+++ Record extracts +++
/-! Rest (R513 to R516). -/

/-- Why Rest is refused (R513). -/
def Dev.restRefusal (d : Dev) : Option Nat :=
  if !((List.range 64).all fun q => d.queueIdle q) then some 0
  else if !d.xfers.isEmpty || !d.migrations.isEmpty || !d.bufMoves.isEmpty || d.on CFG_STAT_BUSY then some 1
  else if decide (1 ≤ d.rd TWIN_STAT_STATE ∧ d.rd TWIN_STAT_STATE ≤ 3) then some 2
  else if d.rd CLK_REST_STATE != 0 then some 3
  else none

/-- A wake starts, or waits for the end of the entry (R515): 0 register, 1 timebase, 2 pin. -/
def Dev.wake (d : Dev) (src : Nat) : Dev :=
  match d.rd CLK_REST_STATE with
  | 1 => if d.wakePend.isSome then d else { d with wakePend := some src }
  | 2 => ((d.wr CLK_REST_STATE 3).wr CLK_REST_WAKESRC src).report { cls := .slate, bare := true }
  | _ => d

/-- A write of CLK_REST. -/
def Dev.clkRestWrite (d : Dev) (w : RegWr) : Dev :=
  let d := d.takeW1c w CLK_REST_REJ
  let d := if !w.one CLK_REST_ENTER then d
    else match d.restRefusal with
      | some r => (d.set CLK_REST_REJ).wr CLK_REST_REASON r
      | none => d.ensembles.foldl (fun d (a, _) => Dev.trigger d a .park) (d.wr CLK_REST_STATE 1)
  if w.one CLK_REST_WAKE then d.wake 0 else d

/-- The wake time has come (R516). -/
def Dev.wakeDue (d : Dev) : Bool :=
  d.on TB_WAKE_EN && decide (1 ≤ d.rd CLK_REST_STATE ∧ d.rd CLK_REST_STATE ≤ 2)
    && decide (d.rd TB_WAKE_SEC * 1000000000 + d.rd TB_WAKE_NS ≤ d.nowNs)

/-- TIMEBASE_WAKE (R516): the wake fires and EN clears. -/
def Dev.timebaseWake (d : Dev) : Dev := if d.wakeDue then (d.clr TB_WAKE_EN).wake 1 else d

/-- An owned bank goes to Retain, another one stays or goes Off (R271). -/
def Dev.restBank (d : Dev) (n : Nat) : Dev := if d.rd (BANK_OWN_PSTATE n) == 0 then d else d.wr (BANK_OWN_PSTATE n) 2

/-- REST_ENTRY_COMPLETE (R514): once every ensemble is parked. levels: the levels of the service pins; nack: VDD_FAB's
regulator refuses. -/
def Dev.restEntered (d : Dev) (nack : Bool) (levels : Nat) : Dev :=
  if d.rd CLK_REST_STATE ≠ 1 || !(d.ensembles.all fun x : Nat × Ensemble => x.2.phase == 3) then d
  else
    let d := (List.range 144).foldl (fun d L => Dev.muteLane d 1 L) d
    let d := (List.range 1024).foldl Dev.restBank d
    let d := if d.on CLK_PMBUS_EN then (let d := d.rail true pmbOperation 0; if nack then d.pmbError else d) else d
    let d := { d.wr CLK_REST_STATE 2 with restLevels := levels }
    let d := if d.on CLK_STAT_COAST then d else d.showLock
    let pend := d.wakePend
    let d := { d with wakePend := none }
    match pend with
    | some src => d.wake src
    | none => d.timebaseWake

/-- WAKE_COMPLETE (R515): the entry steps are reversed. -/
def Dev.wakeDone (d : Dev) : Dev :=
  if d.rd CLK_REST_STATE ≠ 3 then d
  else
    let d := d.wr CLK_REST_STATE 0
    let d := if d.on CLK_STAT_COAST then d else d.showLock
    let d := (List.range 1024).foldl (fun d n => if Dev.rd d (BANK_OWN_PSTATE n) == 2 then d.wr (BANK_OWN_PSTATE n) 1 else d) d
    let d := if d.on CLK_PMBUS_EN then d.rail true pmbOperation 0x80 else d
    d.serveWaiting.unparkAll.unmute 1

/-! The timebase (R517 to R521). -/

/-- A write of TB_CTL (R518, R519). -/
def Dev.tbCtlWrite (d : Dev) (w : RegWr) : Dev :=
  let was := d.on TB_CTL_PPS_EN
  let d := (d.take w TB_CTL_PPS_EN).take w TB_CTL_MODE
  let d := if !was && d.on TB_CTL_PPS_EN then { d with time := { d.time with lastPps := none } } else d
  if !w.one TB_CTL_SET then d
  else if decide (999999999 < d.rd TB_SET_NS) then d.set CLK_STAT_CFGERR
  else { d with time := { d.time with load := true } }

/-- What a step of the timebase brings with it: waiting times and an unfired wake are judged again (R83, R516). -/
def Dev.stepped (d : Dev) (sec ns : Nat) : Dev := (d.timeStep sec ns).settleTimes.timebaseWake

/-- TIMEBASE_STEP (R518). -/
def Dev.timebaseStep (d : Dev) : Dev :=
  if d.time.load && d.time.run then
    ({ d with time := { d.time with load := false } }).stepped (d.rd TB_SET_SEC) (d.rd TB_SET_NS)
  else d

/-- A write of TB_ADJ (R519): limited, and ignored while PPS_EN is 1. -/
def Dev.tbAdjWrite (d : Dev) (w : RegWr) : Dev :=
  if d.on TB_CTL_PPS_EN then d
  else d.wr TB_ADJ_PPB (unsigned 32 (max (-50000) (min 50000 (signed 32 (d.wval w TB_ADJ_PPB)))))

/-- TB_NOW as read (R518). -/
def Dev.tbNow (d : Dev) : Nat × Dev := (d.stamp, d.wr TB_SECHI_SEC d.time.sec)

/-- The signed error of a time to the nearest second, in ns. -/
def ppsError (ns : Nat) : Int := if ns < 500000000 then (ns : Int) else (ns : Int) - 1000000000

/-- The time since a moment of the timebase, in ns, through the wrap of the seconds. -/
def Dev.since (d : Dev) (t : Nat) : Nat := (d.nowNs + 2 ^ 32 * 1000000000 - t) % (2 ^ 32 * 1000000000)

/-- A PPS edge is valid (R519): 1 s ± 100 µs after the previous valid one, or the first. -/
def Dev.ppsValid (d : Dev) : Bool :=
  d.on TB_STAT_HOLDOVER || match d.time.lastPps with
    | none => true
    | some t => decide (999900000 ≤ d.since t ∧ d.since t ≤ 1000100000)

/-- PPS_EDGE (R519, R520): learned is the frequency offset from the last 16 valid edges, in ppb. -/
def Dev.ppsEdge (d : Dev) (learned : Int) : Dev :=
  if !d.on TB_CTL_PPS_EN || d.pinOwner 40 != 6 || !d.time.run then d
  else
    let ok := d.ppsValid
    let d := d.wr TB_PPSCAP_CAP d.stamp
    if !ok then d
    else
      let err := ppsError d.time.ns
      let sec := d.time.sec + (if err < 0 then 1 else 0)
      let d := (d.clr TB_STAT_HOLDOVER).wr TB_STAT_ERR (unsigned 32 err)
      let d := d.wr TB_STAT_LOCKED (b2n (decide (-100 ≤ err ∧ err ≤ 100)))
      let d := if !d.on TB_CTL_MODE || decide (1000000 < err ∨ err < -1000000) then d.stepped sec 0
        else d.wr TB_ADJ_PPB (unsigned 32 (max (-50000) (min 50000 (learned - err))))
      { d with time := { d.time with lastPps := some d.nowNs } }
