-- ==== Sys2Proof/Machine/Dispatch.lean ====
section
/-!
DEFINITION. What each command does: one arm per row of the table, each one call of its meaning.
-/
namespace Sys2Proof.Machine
+++
### [Instructions to follow]
Show each line in the data where the string "Bool" appears.

### [The completed task]
def Dev.wakeDue (d : Dev) : Bool :=
def Dev.restEntered (d : Dev) (nack : Bool) (levels : Nat) : Dev :=
def Dev.ppsValid (d : Dev) : Bool :=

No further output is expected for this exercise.